Archambault saw in the musical more than a time capsule of a lost era.

“To me, [Falsettos is] so true, not only to the time period, but to what people are still struggling with, which is what do we make our families out to be and who are our families and how we create that?”

The dramatis personae of Falsettos are true New Yorkers: charmingly insecure and whiningly insistent. If this sounds like dubious company for an evening of theatre, think again; Finn’s characters (the book was co-written with James Lapine) are drawn broadly but with nuanced honesty. They are engaging and sympathetic, even as they fumble with their owner’s manual for life. (The musical title Falsettos refers to the high-pitched tones of an adolescent male, before his testes—both literal and metaphorical—descend so he may become a man.)

Playing Marvin, both romantic and passive-aggressive, Bill Ross of Clermont is back on stage after an 18-year hiatus, during which he worked in Manhattan at Young & Rubicam Advertising and Sony BMG Music Entertainment. Maria Hickey of Pleasant Valley plays Trina, the high-strung housewife incensed that the world lied about happily ever after. The lead singer for The Michael Dell Orchestra, Hickey performs in local and regional theater. Whizzer, the handsome boyfriend with one obstinate foot stuck in arrested adolescence, is played by Jim Nurre, most recently seen as Captain Walker in Kevin Archambault’s CenterStage production of The Who’s Tommy. Johnny Dell plays Mendel, the nebbish shrink with delusions of grandeur. A local actor for three decades, Dell most recently played Max Bialystock in the Up In One Production of The Producers.
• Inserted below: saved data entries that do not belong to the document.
-- ==== Sys2Proof/Tests/Slice0.lean ====
section
/-! SUPPORT. Tests on fixed values, expected results from 95_test_vectors.md and the rules named, and for every statement
with hypotheses a state and operands that meet them (theorems `wit_...`). -/

namespace Sys2Proof.Tests

open Sys2Proof.Machine

/-! ## Helpers -/

/-- T19, the table 01 .. 09 of 95_test_vectors.md. -/
def t19 : FlagTable := #v[1, 2, 3, 4, 5, 6, 7, 8, 9]

/-- The table of program P4, with duplicates and an entry of 16. -/
def tP4 : FlagTable := #v[0x0F, 0x0E, 0x0F, 0x10, 0x00, 0x0D, 0x0C, 0x0B, 0x0A]

/-- A small state under T19: the engine in `st` at bit `k` of `cmd`, output `os`, input `is` read up to `p`. -/
def small (st : EngineState) (cmd : Byte) (k : BitVec 3) (dlen : BitVec 32) (os is : List Byte) (p : Nat) : State where
  cft := t19
  dlen := dlen
  clen := 24
  hlen := 20
  written := allWritten
  st := st
  err := .none
  ipos := p
  olen := BitVec.ofNat 32 os.length
  cmd := cmd
  k := k
  out := Memory.ofBytes 0 os
  inp := Memory.ofBytes 0 is
  ilen := is.length

/-- `ST`, `ERR`, `IPOS`, `K` and the output after an outcome; `none` after a fault or a refusal. -/
def seen (o : Host.Outcome State Fault Refusal) : Option (EngineState × FaultCode × Nat × BitVec 3 × List Byte) :=
  match o with
  | .next s => some (s.st, s.err, s.ipos, s.k, s.outBytes)
  | .fault _ => none
  | .refused _ => none

/-! ## WellFormed refuses what may not stand at a position -/

theorem test_wf_accepts : (Instr.nyb0 1 5).wellFormed .mode t19 = true ∧ (Instr.copy 0 15 0xFF).wellFormed .mode t19 = true ∧
    (Instr.cmd 0x80).wellFormed .command t19 = true ∧ (Instr.lit 0xAB).wellFormed .literal t19 = true := by decide

theorem test_wf_refuses_wrong_slot : (Instr.cmd 0x80).wellFormed .literal t19 = false ∧
    (Instr.lit 0xAB).wellFormed .mode t19 = false ∧ (Instr.nyb0 1 5).wellFormed .command t19 = false ∧
    (Instr.copy 0 15 0xFF).wellFormed .literal t19 = false := by decide

theorem test_wf_refuses_wrong_index : (Instr.nyb1 1 5).wellFormed .mode t19 = false := by decide

theorem test_wf_refuses_unmatched_pattern : (Instr.nyb0 0 5).wellFormed .mode t19 = false := by decide

theorem test_wf_refuses_matched_copy : (Instr.copy 9 15 0xFF).wellFormed .mode t19 = false := by decide

/-- A duplicate entry: index 2 can never be selected (30_encoding.md R97). -/
theorem test_wf_refuses_shadowed_index : (Instr.nyb2 15 3).wellFormed .mode tP4 = false := by decide

/-! ## Decoding: words written out from the formats -/

/-- R91: `f0` is bit 7; the word of P2's command byte. -/
theorem test_decode_cmd : decode .command t19 [0b10000000] = .ok (.cmd 0x80, []) := by decide

/-- R92. -/
theorem test_decode_lit : decode .literal t19 [0b10101011, 0x0F] = .ok (.lit 0xAB, [0x0F]) := by decide

/-- R93, words of P3: `h` in bits 7..4, `l` in bits 3..0. -/
theorem test_decode_nyb_low : decode .mode t19 [0b00010101] = .ok (.nyb0 1 5, []) ∧
    decode .mode t19 [0b00100101] = .ok (.nyb1 2 5, []) ∧ decode .mode t19 [0b00110101] = .ok (.nyb2 3 5, []) ∧
    decode .mode t19 [0b01000101] = .ok (.nyb3 4 5, []) ∧ decode .mode t19 [0b01010101] = .ok (.nyb4 5 5, []) := by decide

theorem test_decode_nyb_high : decode .mode t19 [0b01100101] = .ok (.nyb5 6 5, []) ∧
    decode .mode t19 [0b01110101] = .ok (.nyb6 7 5, []) ∧ decode .mode t19 [0b10000101] = .ok (.nyb7 8 5, []) ∧
    decode .mode t19 [0b10010101] = .ok (.nyb8 9 5, []) := by decide

/-- P4: F3, 04, E0 and A9 under its table. -/
theorem test_decode_nyb_P4 : decode .mode tP4 [0xF3] = .ok (.nyb0 15 3, []) ∧ decode .mode tP4 [0x04] = .ok (.nyb4 0 4, []) ∧
    decode .mode tP4 [0xE0] = .ok (.nyb1 14 0, []) ∧ decode .mode tP4 [0xA9] = .ok (.nyb8 10 9, []) := by decide

/-- R96: `h` in bits 7..4 and `l` in bits 3..0 of byte 0, `o` in byte 1 (P2's `COPY 3, 1`, 4.3's A8 80). -/
theorem test_decode_copy : decode .mode t19 [0b00001111, 0b11111110, 0x01] = .ok (.copy 0 15 0xFE, [0x01]) ∧
    decode .mode t19 [0xA8, 0x80] = .ok (.copy 10 8 0x80, []) := by decide

theorem test_decode_missing : decode .command t19 [] = .error .noFirstByte ∧ decode .mode t19 [0x0F] = .error .noOffsetByte ∧
    decode .mode t19 [0x15] = .ok (.nyb0 1 5, []) := by decide

theorem test_encode : encode (.cmd 0xC8) = [0xC8] ∧ encode (.lit 0x7E) = [0x7E] ∧ encode (.nyb8 9 5) = [0x95] ∧
    encode (.copy 5 15 0xE4) = [0x5F, 0xE4] := by decide

/-- Bare words of the opcode table: the position and table of log 14. A 16-bit word has its first byte in the high half. -/
theorem test_table_words : decodeTableWord 8 0xC8 = some (.cmd 0xC8) ∧ decodeTableWord 8 0x9B = some (.lit 0x9B) ∧
    decodeTableWord 8 0x05 = some (.nyb0 0 5) ∧ decodeTableWord 8 0x85 = some (.nyb8 8 5) ∧
    decodeTableWord 16 0x0FFE = some (.copy 0 15 0xFE) := by decide

/-! ## The lookup: 95_test_vectors.md 4.1 -/

theorem test_find_T19 : find t19 1 = some 0 ∧ find t19 9 = some 8 ∧ find t19 0 = none ∧ find t19 15 = none := by decide

theorem test_find_zero_table : find (Vector.replicate 9 0) 0 = some 0 ∧ find (Vector.replicate 9 0) 1 = none := by decide

theorem test_find_duplicates : find tP4 15 = some 0 ∧ find tP4 0 = some 4 ∧ find tP4 1 = none ∧ find tP4 10 = some 8 := by
  decide

theorem test_find_large_entries : ∀ h : Nibble, find (Vector.replicate 9 0xFF) h = none := by decide

/-! ## Patterns: 95_test_vectors.md section 3 -/

/-- The sixteen cells of row 1 and of row 5 under `mod16`, as 16-bit numbers `B0 B1`. -/
def row (i : PatternIndex) : List (Option (Byte × Byte)) := (List.range 16).map fun l => nybMod16 i (BitVec.ofNat 4 l)

theorem test_pattern_row_1 : row 1 = [(0x01, 0x11), (0x12, 0x22), (0x23, 0x33), (0x34, 0x44), (0x45, 0x55), (0x56, 0x66),
    (0x67, 0x77), (0x78, 0x88), (0x89, 0x99), (0x9A, 0xAA), (0xAB, 0xBB), (0xBC, 0xCC), (0xCD, 0xDD), (0xDE, 0xEE),
    (0xEF, 0xFF), (0xF0, 0x00)].map some := by decide

theorem test_pattern_row_5 : row 5 = [(0x0F, 0xFF), (0x10, 0x00), (0x21, 0x11), (0x32, 0x22), (0x43, 0x33), (0x54, 0x44),
    (0x65, 0x55), (0x76, 0x66), (0x87, 0x77), (0x98, 0x88), (0xA9, 0x99), (0xBA, 0xAA), (0xCB, 0xBB), (0xDC, 0xCC),
    (0xED, 0xDD), (0xFE, 0xEE)].map some := by decide

/-- Column 1 and column E of the table, where no cell is open. -/
theorem test_pattern_columns :
    scanOrder.map (fun i => nybMod16 i 1) = [(0x11, 0x11), (0x12, 0x22), (0x10, 0x11), (0x11, 0x01), (0x11, 0x10),
      (0x10, 0x00), (0x12, 0x11), (0x11, 0x21), (0x11, 0x12)].map some ∧
    scanOrder.map (fun i => nybMod16 i 14) = [(0xEE, 0xEE), (0xEF, 0xFF), (0xED, 0xEE), (0xEE, 0xDE), (0xEE, 0xED),
      (0xED, 0xDD), (0xEF, 0xEE), (0xEE, 0xFE), (0xEE, 0xEF)].map some := by decide

/-- The eight open cells under `u8_or`. -/
theorem test_pattern_u8_or : nybU8Or 1 15 = some (0xF0, 0x10) ∧ nybU8Or 2 0 = some (0xFF, 0x00) ∧
    nybU8Or 3 0 = some (0x00, 0xF0) ∧ nybU8Or 4 0 = some (0x00, 0xFF) ∧ nybU8Or 5 0 = some (0xFF, 0xFF) ∧
    nybU8Or 6 15 = some (0xF0, 0xFF) ∧ nybU8Or 7 15 = some (0xFF, 0x0F) ∧ nybU8Or 8 15 = some (0xFF, 0xF0) := by decide

/-! ## COPY operands: 95_test_vectors.md 4.3 -/

theorem test_copy_operands : copyLength 0 = 3 ∧ copyLength 15 = 18 ∧ copyLength 10 = 13 ∧
    copyOffset 0 0 = -4096 ∧ copyOffset 15 0xFF = -1 ∧ copyOffset 8 0x80 = -1920 ∧ copyOffset 15 0xE4 = -28 ∧
    copyOffset 0 0xFF = -3841 ∧ copyDistance 15 0x00 = 256 ∧ copyDistance 0 0 = 4096 := by decide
As child prodigy Jason, 12-year-old Thomas Netter performs with Golden Stone Productions, Coleman High School, The Center, and Coach House Players. Stone Ridge resident Molly Parker-Myers—recently seen in Forbidden Broadway at Stageworks in Hudson—plays Dr. Charlotte, the lesbian internist next door. She has performed with the avant-garde pioneer troupe Mabou Mines. And playing her lover, the Kosher caterer Cordelia, Victoria Howland lives in Kingston and portrayed Ophelia in a Center production of Hamlet.

As the company of actors worked to embody their troubled, yearning characters, Archambault offered vivid advice: “I wanted everybody to find [where] they thought their character was broken,” he said, “and what they found underneath that.”

While Falsettos will prompt rueful laughs of recognition, the show will also break your heart. But director Archambault wants audiences to depart with a sense of hope. Working with set designer Richard Prouse (profiled in the July 2009 issue of Roll), the director has found a way to vividly convey that positive feeling.

As Marvin strives to build a new family, and people strive to adapt, the lyrics of one number reflect the upheaval: “Holding to the ground while the ground keeps shifting.” To dramatize the collapse of old ways, portions of the stage floor will fall away during the performance. Momentarily thrown off balance, the characters figuratively learn to regain their footing.

“Therein is the triumphant message of Falsettos,” Archambault said: “finding your inner strength.” As the musical plays out, Marvin and his battered brood discover that the “foundation that you’ve actually built upon is much more strong—and much more sure and much more based in love and respect—than you had ever realized.”

CENTERstage presents Falsettos, by William Finn and James Lapine, directed by Kevin Archambault, musical direction by James Fitzwilliam, at The Center for Performing Arts, 661 Route 308, Rhinebeck. Feb 12-14, Feb 19-21, Feb 26-28. Fr/Sa 8 PM, Su 3 PM. $22 for adults; $20 seniors and children. www.centerforperformingarts.org, Box Office: 845.876.3080.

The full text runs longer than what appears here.